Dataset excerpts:
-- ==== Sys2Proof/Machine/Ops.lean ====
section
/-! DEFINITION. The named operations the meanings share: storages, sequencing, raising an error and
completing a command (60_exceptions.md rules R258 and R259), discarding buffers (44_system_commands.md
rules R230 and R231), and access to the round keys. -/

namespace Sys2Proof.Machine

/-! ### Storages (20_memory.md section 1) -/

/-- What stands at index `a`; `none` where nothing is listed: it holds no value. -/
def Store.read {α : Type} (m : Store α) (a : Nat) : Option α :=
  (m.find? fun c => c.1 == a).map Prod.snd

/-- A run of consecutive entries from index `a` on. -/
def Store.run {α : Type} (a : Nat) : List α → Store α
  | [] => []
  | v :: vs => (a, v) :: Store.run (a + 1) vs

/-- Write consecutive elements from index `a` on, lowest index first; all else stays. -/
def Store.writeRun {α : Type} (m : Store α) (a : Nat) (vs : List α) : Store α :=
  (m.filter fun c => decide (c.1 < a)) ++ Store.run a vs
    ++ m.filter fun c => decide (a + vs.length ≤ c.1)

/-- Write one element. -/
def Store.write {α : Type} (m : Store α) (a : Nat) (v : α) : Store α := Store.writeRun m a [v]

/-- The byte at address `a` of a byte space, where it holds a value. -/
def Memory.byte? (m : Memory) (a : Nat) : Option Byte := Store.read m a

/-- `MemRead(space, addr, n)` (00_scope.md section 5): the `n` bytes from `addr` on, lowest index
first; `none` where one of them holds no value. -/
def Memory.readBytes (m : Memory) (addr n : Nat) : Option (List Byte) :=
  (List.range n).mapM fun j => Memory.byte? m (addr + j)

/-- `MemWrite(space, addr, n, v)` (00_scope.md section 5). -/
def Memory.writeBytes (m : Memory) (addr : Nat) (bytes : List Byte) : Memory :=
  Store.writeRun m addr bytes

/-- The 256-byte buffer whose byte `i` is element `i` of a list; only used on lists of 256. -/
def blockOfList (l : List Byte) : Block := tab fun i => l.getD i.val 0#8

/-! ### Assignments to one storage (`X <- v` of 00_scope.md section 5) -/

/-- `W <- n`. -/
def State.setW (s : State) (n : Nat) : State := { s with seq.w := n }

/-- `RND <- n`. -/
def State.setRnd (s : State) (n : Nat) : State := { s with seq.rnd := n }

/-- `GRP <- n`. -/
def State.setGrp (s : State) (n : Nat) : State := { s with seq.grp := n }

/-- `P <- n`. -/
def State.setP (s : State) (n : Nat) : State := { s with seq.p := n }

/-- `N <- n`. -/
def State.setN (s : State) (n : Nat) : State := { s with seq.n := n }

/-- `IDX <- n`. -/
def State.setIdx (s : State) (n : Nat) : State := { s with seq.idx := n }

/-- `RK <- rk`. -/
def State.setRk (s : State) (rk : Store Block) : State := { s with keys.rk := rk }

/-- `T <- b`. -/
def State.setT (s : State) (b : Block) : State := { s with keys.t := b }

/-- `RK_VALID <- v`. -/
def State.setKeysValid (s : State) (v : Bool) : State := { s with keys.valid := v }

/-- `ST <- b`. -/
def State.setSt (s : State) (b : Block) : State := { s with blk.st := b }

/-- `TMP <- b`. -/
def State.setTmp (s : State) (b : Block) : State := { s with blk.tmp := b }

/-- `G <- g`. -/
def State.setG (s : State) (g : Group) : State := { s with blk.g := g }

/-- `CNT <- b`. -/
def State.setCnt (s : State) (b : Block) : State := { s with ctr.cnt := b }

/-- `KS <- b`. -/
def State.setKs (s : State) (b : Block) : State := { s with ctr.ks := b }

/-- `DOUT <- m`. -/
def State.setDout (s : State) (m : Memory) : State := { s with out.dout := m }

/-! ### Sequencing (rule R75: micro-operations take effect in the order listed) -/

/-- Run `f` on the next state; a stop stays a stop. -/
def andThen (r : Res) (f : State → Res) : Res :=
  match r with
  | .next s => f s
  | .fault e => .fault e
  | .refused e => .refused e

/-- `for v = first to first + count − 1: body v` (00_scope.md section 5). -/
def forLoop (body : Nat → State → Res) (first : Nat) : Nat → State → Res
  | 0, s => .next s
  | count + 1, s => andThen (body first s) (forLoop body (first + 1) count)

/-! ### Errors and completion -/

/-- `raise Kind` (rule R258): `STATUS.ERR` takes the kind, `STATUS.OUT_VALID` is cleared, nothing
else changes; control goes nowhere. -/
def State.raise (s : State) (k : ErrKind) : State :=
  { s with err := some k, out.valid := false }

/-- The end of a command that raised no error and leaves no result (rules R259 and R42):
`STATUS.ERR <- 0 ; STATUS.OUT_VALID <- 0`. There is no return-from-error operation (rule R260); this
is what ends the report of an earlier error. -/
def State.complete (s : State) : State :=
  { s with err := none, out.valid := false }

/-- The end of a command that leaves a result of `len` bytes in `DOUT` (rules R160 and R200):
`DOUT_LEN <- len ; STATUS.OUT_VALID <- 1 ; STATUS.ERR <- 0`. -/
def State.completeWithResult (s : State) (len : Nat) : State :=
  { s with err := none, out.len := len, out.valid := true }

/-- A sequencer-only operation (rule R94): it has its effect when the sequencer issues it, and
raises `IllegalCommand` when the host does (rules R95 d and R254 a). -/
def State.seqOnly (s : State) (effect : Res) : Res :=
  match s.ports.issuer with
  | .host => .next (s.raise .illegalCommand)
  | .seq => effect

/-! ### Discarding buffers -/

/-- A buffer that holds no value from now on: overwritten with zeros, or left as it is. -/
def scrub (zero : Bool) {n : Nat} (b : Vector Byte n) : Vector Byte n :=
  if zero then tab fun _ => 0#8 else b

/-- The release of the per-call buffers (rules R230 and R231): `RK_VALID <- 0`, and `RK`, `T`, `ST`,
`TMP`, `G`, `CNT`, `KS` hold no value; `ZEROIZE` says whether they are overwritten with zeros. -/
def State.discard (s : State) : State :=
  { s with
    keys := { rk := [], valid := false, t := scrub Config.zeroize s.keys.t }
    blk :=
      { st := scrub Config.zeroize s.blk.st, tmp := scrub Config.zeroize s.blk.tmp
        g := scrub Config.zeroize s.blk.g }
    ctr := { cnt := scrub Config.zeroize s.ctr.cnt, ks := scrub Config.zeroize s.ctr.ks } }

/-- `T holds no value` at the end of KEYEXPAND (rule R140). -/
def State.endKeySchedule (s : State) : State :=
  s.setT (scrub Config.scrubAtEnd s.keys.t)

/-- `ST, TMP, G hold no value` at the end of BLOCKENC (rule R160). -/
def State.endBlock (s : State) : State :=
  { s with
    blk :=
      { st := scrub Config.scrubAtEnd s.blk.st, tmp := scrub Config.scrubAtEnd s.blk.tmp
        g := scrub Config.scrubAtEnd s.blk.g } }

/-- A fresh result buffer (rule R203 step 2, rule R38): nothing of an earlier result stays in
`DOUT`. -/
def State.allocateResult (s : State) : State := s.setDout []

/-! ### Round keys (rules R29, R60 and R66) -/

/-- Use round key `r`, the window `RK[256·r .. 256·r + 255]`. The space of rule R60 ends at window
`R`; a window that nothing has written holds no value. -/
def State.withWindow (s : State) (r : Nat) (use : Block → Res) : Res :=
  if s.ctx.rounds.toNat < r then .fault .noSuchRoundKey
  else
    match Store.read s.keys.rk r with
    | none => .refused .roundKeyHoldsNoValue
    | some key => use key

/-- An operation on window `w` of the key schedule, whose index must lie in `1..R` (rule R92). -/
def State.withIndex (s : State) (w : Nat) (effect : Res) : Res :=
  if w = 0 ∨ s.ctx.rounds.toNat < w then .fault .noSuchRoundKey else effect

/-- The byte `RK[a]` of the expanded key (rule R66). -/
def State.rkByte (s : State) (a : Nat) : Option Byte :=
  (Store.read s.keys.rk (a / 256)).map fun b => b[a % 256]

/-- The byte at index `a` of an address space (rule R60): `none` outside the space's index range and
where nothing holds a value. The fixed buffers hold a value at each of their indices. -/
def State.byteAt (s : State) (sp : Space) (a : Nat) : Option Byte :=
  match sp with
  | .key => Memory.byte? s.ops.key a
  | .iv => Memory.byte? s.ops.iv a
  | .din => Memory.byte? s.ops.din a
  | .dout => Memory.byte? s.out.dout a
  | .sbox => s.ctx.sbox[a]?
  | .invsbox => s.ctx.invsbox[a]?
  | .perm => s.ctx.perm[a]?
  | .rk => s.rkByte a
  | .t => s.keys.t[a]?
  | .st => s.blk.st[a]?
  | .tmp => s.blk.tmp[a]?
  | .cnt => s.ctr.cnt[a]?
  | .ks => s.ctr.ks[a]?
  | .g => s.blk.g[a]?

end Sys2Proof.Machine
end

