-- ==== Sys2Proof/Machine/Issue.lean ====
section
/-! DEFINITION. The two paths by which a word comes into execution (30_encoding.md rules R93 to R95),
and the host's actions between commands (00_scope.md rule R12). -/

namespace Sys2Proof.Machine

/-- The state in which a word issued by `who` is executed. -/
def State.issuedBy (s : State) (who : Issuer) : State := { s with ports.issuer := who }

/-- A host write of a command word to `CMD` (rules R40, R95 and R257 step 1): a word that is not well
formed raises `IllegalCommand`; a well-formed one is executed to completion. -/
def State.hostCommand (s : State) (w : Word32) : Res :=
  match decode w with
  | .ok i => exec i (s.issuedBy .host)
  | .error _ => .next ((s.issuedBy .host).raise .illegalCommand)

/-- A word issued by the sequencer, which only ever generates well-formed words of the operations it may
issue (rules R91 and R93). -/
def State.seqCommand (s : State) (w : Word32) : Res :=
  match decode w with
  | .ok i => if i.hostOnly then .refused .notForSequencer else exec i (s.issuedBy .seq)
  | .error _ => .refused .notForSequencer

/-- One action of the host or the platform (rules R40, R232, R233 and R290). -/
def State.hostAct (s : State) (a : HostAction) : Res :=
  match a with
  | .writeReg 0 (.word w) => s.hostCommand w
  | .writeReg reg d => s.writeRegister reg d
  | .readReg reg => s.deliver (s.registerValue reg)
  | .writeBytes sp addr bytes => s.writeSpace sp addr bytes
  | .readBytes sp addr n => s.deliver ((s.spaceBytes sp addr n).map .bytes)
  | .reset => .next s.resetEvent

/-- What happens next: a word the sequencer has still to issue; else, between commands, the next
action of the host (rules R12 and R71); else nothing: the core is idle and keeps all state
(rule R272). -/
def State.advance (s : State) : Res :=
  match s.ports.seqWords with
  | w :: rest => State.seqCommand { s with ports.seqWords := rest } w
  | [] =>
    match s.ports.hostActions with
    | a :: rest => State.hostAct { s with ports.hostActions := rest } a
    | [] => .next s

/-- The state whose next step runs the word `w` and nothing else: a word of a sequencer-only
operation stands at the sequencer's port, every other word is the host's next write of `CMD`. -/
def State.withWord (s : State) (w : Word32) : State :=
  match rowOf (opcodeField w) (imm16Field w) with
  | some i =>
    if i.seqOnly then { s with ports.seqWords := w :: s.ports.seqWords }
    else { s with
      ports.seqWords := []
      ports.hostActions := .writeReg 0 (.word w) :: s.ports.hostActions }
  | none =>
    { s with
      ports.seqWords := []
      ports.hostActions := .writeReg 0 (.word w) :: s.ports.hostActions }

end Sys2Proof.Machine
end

- About this task -
Using the entries shown above, reproduce verbatim the lines from the line bearing "issues it, and" to the line bearing "(rule R160). -/", inclusive.

- Reply to the task -
/-- A sequencer-only operation (rule R94): it has its effect when the sequencer issues it, and
raises `IllegalCommand` when the host does (rules R95 d and R254 a). -/
def State.seqOnly (s : State) (effect : Res) : Res :=
  match s.ports.issuer with
  | .host => .next (s.raise .illegalCommand)
  | .seq => effect

/-! ### Discarding buffers -/

/-- A buffer that holds no value from now on: overwritten with zeros, or left as it is. -/
def scrub (zero : Bool) {n : Nat} (b : Vector Byte n) : Vector Byte n :=
  if zero then tab fun _ => 0#8 else b

/-- The release of the per-call buffers (rules R230 and R231): `RK_VALID <- 0`, and `RK`, `T`, `ST`,
`TMP`, `G`, `CNT`, `KS` hold no value; `ZEROIZE` says whether they are overwritten with zeros. -/
def State.discard (s : State) : State :=
  { s with
    keys := { rk := [], valid := false, t := scrub Config.zeroize s.keys.t }
    blk :=
      { st := scrub Config.zeroize s.blk.st, tmp := scrub Config.zeroize s.blk.tmp
        g := scrub Config.zeroize s.blk.g }
    ctr := { cnt := scrub Config.zeroize s.ctr.cnt, ks := scrub Config.zeroize s.ctr.ks } }

/-- `T holds no value` at the end of KEYEXPAND (rule R140). -/
def State.endKeySchedule (s : State) : State :=
  s.setT (scrub Config.scrubAtEnd s.keys.t)

/-- `ST, TMP, G hold no value` at the end of BLOCKENC (rule R160). -/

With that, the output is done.